Lord Vishnu being worshipped as
the Buddha in Angkor Vatt
The festival of Buddha Purnima falls on the full moon
day of the fourth lunar month, in the month of Vaishakha (May). Though it
is celebrated mainly as the birth anniversary of Gautama Buddha, the founder
of Buddhism, it is on this particular day that he attained Bodhi (Enlightenment)
on the banks of the river Niranjana, Bodh Gaya, Bihar, under a pipal tree
(Ficus religiosa), which has since been called the Bodhi Tree.
He also attained Mahaparinirvana, at Kushinagar, Uttar
Pradesh on Vaishakha Purnima. That is why it is called a thrice-sacred day
or ‘triple blessed festival‘. Siddhartha‘s wife,Yashodhara,
his charioteer Channa, his disciple Ananda, his horse Kantaka and the Bodhi
Tree under which he received Enlightenment were all born on the same day.
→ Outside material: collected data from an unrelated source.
/-- A request whose pools are open, whose energies fit the pools and their peaks, and which every level covers with no waiting request
ahead, is granted: each pool named is charged and counts a grant, and the others keep their level. One not covered waits, or is deferred
where its requester does not wait; one that cannot fit, or names a closed pool, is refused and changes no level; set 0's is never
refused. Before each answer the lines that are ready are decided, in LIT. The first of the waiting requests is granted; one that waits
too long is refused unless it is covered; HEADROOM is each level over its window. -/
def Obligations.TheWickGivesLeave : Prop :=
  ∀ s : State, s.mode ≠ .dark → s.blockUp Block.wick = true →
    let u := s.linesFirst
    (s.mode ≠ .lit ∨ s.nextDecision = none → u = s) ∧
    (∀ r : WickReq,
      let fits : Prop := ∀ x ∈ r.pools, u.poolOpen x.1 = true ∧ (x.2 : Int) ≤ u.poolCap x.1 ∧ reqPeak r x.2 ≤ 1000000 * u.reg (Obj.peak x.1)
      (r.who ≠ .dramSet0 → r.who ≠ .maintPattern → fits → u.coverable r u.wick.nextId = true → Completes (.wickRequest r) s (fun t =>
        t = { u with regs := t.regs, wick := t.wick, flagged := t.flagged } ∧ t.wick.leave = u.wick.leave ++ [r.who] ∧ t.wick.queue = u.wick.queue ∧
        (∀ p e, (p, e) ∈ r.pools → t.poolLevel p = min (u.poolCap p) (u.poolLevel p - e) ∧
          t.reg (Obj.grants p) = countValue (Obj.grants p) (u.reg (Obj.grants p)) 1) ∧
        (∀ p, p < 3 → (∀ x ∈ r.pools, x.1 ≠ p) → t.poolLevel p = u.poolLevel p ∧ t.reg (Obj.grants p) = u.reg (Obj.grants p)))) ∧
      (r.who ≠ .dramSet0 → fits → u.coverable r u.wick.nextId = false → Completes (.wickRequest r) s (fun t =>
        t = { u with regs := t.regs, wick := t.wick } ∧ t.wick.leave = u.wick.leave ∧ (∀ p, t.poolLevel p = u.poolLevel p) ∧
        t.wick.queue = (if r.who.waits then u.wick.queue ++ [{ id := u.wick.nextId, req := r }] else u.wick.queue) ∧
        (∀ x ∈ r.pools, t.reg (Obj.defers x.1) = countValue (Obj.defers x.1) (u.reg (Obj.defers x.1)) 1))) ∧
      (r.who ≠ .dramSet0 → ¬fits → Completes (.wickRequest r) s (fun t => t.mode = s.mode ∧ t.wick = u.wick ∧
        (t.reg Obj.wickStatus).testBit 2 = true ∧
        (∀ x ∈ r.pools, t.reg (Obj.refusals x.1) = countValue (Obj.refusals x.1) (u.reg (Obj.refusals x.1)) 1))) ∧
      (r.who = .dramSet0 → Completes (.wickRequest r) s (fun t => t = { u with regs := t.regs, wick := t.wick, flagged := t.flagged } ∧
        t.wick.leave = u.wick.leave ++ [.dramSet0] ∧ t.wick.queue = u.wick.queue))) ∧
    (∀ w : WickWait, u.nextGrant = some w → w.req.who ≠ .maintPattern → Completes .wickDeferredGrant s (fun t =>
      t = { u with regs := t.regs, wick := t.wick, flagged := t.flagged } ∧ t.wick.leave = u.wick.leave ++ [w.req.who] ∧
      t.wick.queue = u.wick.queue.filter (fun x => decide (x.id ≠ w.id)))) ∧
    (∀ w : WickWait, s.wick.queue.find? (fun x => decide (x.id = w.id)) = some w →
      (u.coverable w.req w.id = true → w.req.who ≠ .maintPattern → Completes (.wickDeferTimeout w.id) s (fun t =>
        t = { u with regs := t.regs, wick := t.wick, flagged := t.flagged } ∧ t.wick.leave = u.wick.leave ++ [w.req.who] ∧
        t.wick.queue = u.wick.queue.filter (fun x => decide (x.id ≠ w.id)))) ∧
      (u.coverable w.req w.id = false → Completes (.wickDeferTimeout w.id) s (fun t => t.mode = s.mode ∧ t.wick.leave = u.wick.leave ∧
        t.wick.queue = u.wick.queue.filter (fun x => decide (x.id ≠ w.id)) ∧ (t.reg Obj.wickStatus).testBit 2 = true ∧
        (∀ x ∈ w.req.pools, t.reg (Obj.refusals x.1) = countValue (Obj.refusals x.1) (u.reg (Obj.refusals x.1)) 1)))) ∧
    Completes .headroomPublish s (fun t => t = { s with
        regs := t.regs, out := .headroom 2 (s.headroomNow 2) :: .headroom 1 (s.headroomNow 1) :: .headroom 0 (s.headroomNow 0) :: s.out } ∧
      t.reg (Obj.headroom 0) = s.headroomNow 0 ∧ t.reg (Obj.headroom 1) = s.headroomNow 1 ∧ t.reg (Obj.headroom 2) = s.headroomNow 2)

/-- After the samples of the same instant that come before it, a sample of a status, the headroom or another slot's output measures,
computes and counts, and its output is the computed one, or SAFE_OUT while the slot is tripped; a missing status is a stale sample, and
the third in a row trips the slot; an SPI source asks its port, where it takes its place behind the transaction in progress, and its
result is sampled as it arrives; a write that completes leaves its port with the slot's frame; an error too large for too long trips the
slot. The place of samples of one instant before one another is settled by Beacon's reading (log entry 109). -/
def Obligations.LoopsSampleAndAreSupervised : Prop :=
  ∀ s : State,
    (∀ i : Fin 48, s.loopRuns i = true → (s.loop i).ahead = false →
      let s0 := (s.earlierSlots i).foldl (fun s j => s.sampleSlot true j) s
      let sm := s0.setLoop i { s0.loop i with sampledAt := some s0.clock.cycles, ahead := false }
      let s1 := sm.startSample i
      let arg := s1.reg (Obj.sourceArg i)
      (s.earlierSlots i = [] → s0 = s) ∧
      (∀ raw : Nat, (s0.loop i).busy = false →
        (s1.reg (Obj.lpSource i) = 1 ∧ s1.statusRaw arg = some raw) ∨ (s1.reg (Obj.lpSource i) = 3 ∧ raw = bf24OfF32 (s1.reg (Obj.headroom arg))) ∨
          (s1.reg (Obj.lpSource i) = 4 ∧ raw = s1.reg (Obj.lpOutput arg)) →
        let y := s1.scaled i raw
        let r := s1.computeLoop i y
        Completes (.loopSample i) s (fun t => t.mode = s.mode ∧ t.reg (Obj.measured i) = y ∧ t.reg (Obj.lpError i) = r.e ∧ t.reg (Obj.integrator i) = r.integ ∧
          t.reg (Obj.lpOutput i) = (if t.tripped i ∨ s.mode = .snuff ∧ s1.reg (Obj.snuffMode i) = 1 then s1.reg (Obj.safeOut i) else r.o) ∧
          (t.loop i).busy = false ∧ (t.loop i).swaps = (s0.loop i).swaps.filter (fun c => decide (c = s0.clock.cycles)) ∧
          t.reg (Obj.samples i) = countValue (Obj.samples i) (s1.reg (Obj.samples i)) 1)) ∧
      ((s0.loop i).busy = false → s1.reg (Obj.lpSource i) = 1 → s1.statusRaw arg = none →
        ((s0.loop i).invalid < 2 → Completes (.loopSample i) s (fun t => t.mode = s.mode ∧ (t.loop i).invalid = (s0.loop i).invalid + 1 ∧
          t.reg (Obj.stale i) = countValue (Obj.stale i) (s1.reg (Obj.stale i)) 1 ∧ t.reg (Obj.lpOutput i) = s1.reg (Obj.lpOutput i))) ∧
        (2 ≤ (s0.loop i).invalid → s1.tripped i = false → Completes (.loopSample i) s (fun t => t.mode = s.mode ∧ t.tripped i = true ∧
          t.reg (Obj.lpOutput i) = s1.reg (Obj.safeOut i) ∧ s1.logs t Ev.loopTrip (le 1 i ++ le 1 3)))) ∧
      ((s0.loop i).busy = false → s1.reg (Obj.lpSource i) = 2 →
        let job : SpiJob := { slot := i, code := none, at_ := s1.clock.cycles }
        Completes (.loopSample i) s (fun t => t.mode = s.mode ∧ (t.loop i).busy = true ∧ t.reg (Obj.lpOutput i) = s1.reg (Obj.lpOutput i) ∧
          (Table.get [] s1.spi (arg % 4) = [] → Table.get [] t.spi (arg % 4) = [job] ∧ .spiSense (arg % 4) i (s1.senseFrame i) ∈ t.out) ∧
          (∀ h rest, Table.get [] s1.spi (arg % 4) = h :: rest → Table.get [] t.spi (arg % 4) = h :: queueJob job rest)))) ∧
    (∀ (p : Fin 4) (b at_ : Nat) (i : Fin 48) (rest : List SpiJob), Table.get [] s.spi p = { slot := i, code := none, at_ := at_ } :: rest → (s.loop i).busy = true →
      Completes (.spiSenseDone p b) s (fun t => t.mode = s.mode ∧ t.reg (Obj.measured i) = s.scaled i (s.adcRaw i b).1 ∧ (t.loop i).busy = false ∧
        t.reg (Obj.samples i) = countValue (Obj.samples i) (s.reg (Obj.samples i)) 1 ∧ ∀ j ∈ rest, j ∈ Table.get [] t.spi p)) ∧
    (∀ (p : Fin 4) (i c at_ : Nat) (rest : List SpiJob), Table.get [] s.spi p = { slot := i, code := some c, at_ := at_ } :: rest →
      Completes (.spiActuatorWrite p) s (fun t => t = { s with spi := t.spi, out := t.out } ∧ Table.get [] t.spi p = rest ∧
        .spiWrite p {
          mode := 3 * bits (s.reg (Obj.spiCfg i)) 0 0, sckDiv := bits (s.reg (Obj.spiCfg i)) 7 1, cycles := 32, cnv := none,
          mosi := 2 ^ 16 * bits (s.reg (Obj.actWord i)) 31 16 + c } ∈ t.out)) ∧
    (∀ i : Fin 48, s.loopRuns i = true → (s.loop i).armed = true → (s.loop i).overFollow = true → s.tripped i = false →
      Completes (.loopFollowTimeout i) s (fun t => t.mode = s.mode ∧ t.tripped i = true ∧ t.reg (Obj.lpOutput i) = s.reg (Obj.safeOut i) ∧
        s.logs t Ev.loopTrip (le 1 i ++ le 1 4) ∧
        (s.reg (Obj.supAction i) = 1 → s.configured = true → (t.reg Obj.snuffCause).testBit Cause.loop = true)))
The birth of Gautama Buddha is steeped
in both history and legends. The Buddha was born in the royal clan of an Aryan
tribe, Sakyas, in East India in the 6th Century B.C. His father King Shuddhodana
was the chief of the clan and ruled the principality of Kapilavastu on the borders
of present-day Nepal. The King was married to Mahamaya, the daughter of the
Raja of the Kolyan clan.
Scriptural accounts of the life of Buddha
mention that his greatness was foretold in a dream of his mother in which she
saw a white elephant holding a lotus enter her womb. Buddha was born in about
563 BC and his mother died seven days later. The child was brought up by his
mother‘s younger sister Mahaprajapati Gautami. He was named Siddhartha
Gautama. At the time of casting his horoscope it was predicted that he would
become either a world monarch or a great religious leader.
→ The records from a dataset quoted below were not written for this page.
theorem execHeadLaneRetrain_only (m : Fin 32) (s : State) : OnlyNext [.regs, .heads, .wick, .out] s (execHeadLaneRetrain m s) := by
  unfold execHeadLaneRetrain
  refine OnlyNext.ite (fun _ => ?_) (fun _ => ?_)
  · refine OnlyNext.next ?_
    refine Only.step (State.startTraining_only ..) (by decide) ?_
    refine Only.step (State.useLeave_only ..) (by decide) ?_
    exact .refl
  · refine OnlyNext.next ?_
    exact .refl

theorem execRecoverTimeExpiry_only (m : Fin 32) (s : State) : OnlyNext [.regs, .heads, .flagged] s (execRecoverTimeExpiry m s) := by
  unfold execRecoverTimeExpiry
  dsimp only
  refine OnlyNext.ite (fun _ => ?_) (fun _ => ?_)
  · refine OnlyNext.next ?_
    refine Only.step (State.setCause_only ..) (by decide) ?_
    refine Only.step (State.setHead_only ..) (by decide) ?_
    exact .refl
  · refine OnlyNext.next ?_
    exact .refl

theorem State.headCounters_only (s : State) (m : ℕ) (p : List Byte) : Only [.regs, .heads] s (State.headCounters s m p) := by
  unfold State.headCounters
  dsimp only
  refine Only.step (State.setHead_only ..) (by decide) ?_
  refine Only.step (State.count_only ..) (by decide) ?_
  refine Only.step (State.count_only ..) (by decide) ?_
  refine Only.step (State.count_only ..) (by decide) ?_
  refine Only.step (State.count_only ..) (by decide) ?_
  exact .refl

theorem State.takeReports_only (s : State) (m : ℕ) (p : List Byte) :
    Only [.regs, .igrel, .decomp, .slots, .health, .taper, .twin, .wick, .ylog, .out, .flagged] s (State.takeReports s m p) := by
  unfold State.takeReports
  split
  · exact .refl
  · refine Only.ite (fun _ => ?_) (fun _ => ?_)
    · exact .refl
    · refine Only.step (State.publish_only ..) (by decide) ?_
      exact .refl

theorem State.takeAck_only (s : State) (m : ℕ) (ack : ℕ) : Only [.heads] s (State.takeAck s m ack) := by
  unfold State.takeAck
  dsimp only
  refine Only.step (State.setHead_only ..) (by decide) ?_
  exact .refl

theorem State.resendStrip_only (s : State) (st : ℕ) : Only [.out] s (State.resendStrip s st) := by
  unfold State.resendStrip
  refine Only.foldl (fun t x => ?_) ?_
  · refine Only.step (State.sendLine_only ..) (by decide) ?_
    exact .refl
  · exact .refl

theorem State.laneComesUp_only (s : State) (m : ℕ) (p : List Byte) : Only [.regs, .heads, .out] s (State.laneComesUp s m p) := by
  unfold State.laneComesUp
  dsimp only
  refine Only.foldl (fun t x => ?_) ?_
  · refine Only.step (State.resendStrip_only ..) (by decide) ?_
    exact .refl
  · refine Only.step (State.sendCtrl_only ..) (by decide) ?_
    refine Only.ite (fun _ => ?_) (fun _ => ?_)
    · refine Only.step (State.sendCtrl_only ..) (by decide) ?_
      refine Only.step (State.setHead_only ..) (by decide) ?_
      refine Only.step (State.setReg_only ..) (by decide) ?_
      exact .refl
    · refine Only.step (State.sendTrim_only ..) (by decide) ?_
      refine Only.step (State.sendCtrl_only ..) (by decide) ?_
      refine Only.step (State.setHead_only ..) (by decide) ?_
      refine Only.step (State.setReg_only ..) (by decide) ?_
      exact .refl

theorem State.takeStatus_only (s : State) (m : ℕ) (p : List Byte) :
    Only [.regs, .doms, .igrel, .raster, .decomp, .slots, .health, .taper, .heads, .twin, .chans, .wick, .ylog, .out, .flagged] s
      (State.takeStatus s m p) := by
  unfold State.takeStatus
  dsimp only
  refine Only.step (State.hearStatus_only ..) (by decide) ?_
  refine Only.step (State.takeReports_only ..) (by decide) ?_
  refine Only.ite (fun _ => ?_) (fun _ => ?_)
  · refine Only.step (State.setCause_only ..) (by decide) ?_
    refine Only.step (State.takeAck_only ..) (by decide) ?_
    refine Only.step (State.headCounters_only ..) (by decide) ?_
    refine Only.step (State.setHead_only ..) (by decide) ?_
    refine Only.step (State.setReg_only ..) (by decide) ?_
    refine Only.step (State.setReg_only ..) (by decide) ?_
    refine Only.step (State.setDom_only ..) (by decide) ?_
    refine Only.step (State.setHead_only ..) (by decide) ?_
    exact .refl
  · refine Only.step (State.takeAck_only ..) (by decide) ?_
    refine Only.step (State.headCounters_only ..) (by decide) ?_
    refine Only.step (State.setHead_only ..) (by decide) ?_
    refine Only.step (State.setReg_only ..) (by decide) ?_
    refine Only.step (State.setReg_only ..) (by decide) ?_
    refine Only.step (State.setDom_only ..) (by decide) ?_
    refine Only.step (State.setHead_only ..) (by decide) ?_
    exact .refl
Shuddhodana did not wish his son to be
an ascetic. So he had him married to his cousin, Yashodhara, when he was 16
years old. Siddhartha lived a happy life, unaware of suffering, old age, disease
and death.
But in his twenty-ninth year, he came
across a man bent with old age, a sick person, a dead body, and finally , an
ascetic and became aware of the sufferings of life. He became dissatisfied with
his luxurious style of life and decided to give it up in his quest for Truth.
Returning home, he heard of the birth of his son, Rahul, and the same night
he left the palace renouncing his kingdom, his son and his wife. It is called
the Buddha‘s Mahabhinishkraman.

Practising Buddhism: Caucasians and Asians
After crossing the Anoma river he sent
his horse and the charioteer back to the palace with his royal robes. Siddhartha
continued his journey alone till he attained Enlightenment six years later.
Since the Buddha‘s Mahaparinirvana, in his eightieth year on Vaishakha
Purnima, Buddhists have been celebrating this thrice-sacred day with great fervour
and devotion. Fa-Hien, the Chinese traveller who visited India in the fifth
century AD, also mentioned about the celebration of this festival in his memoirs.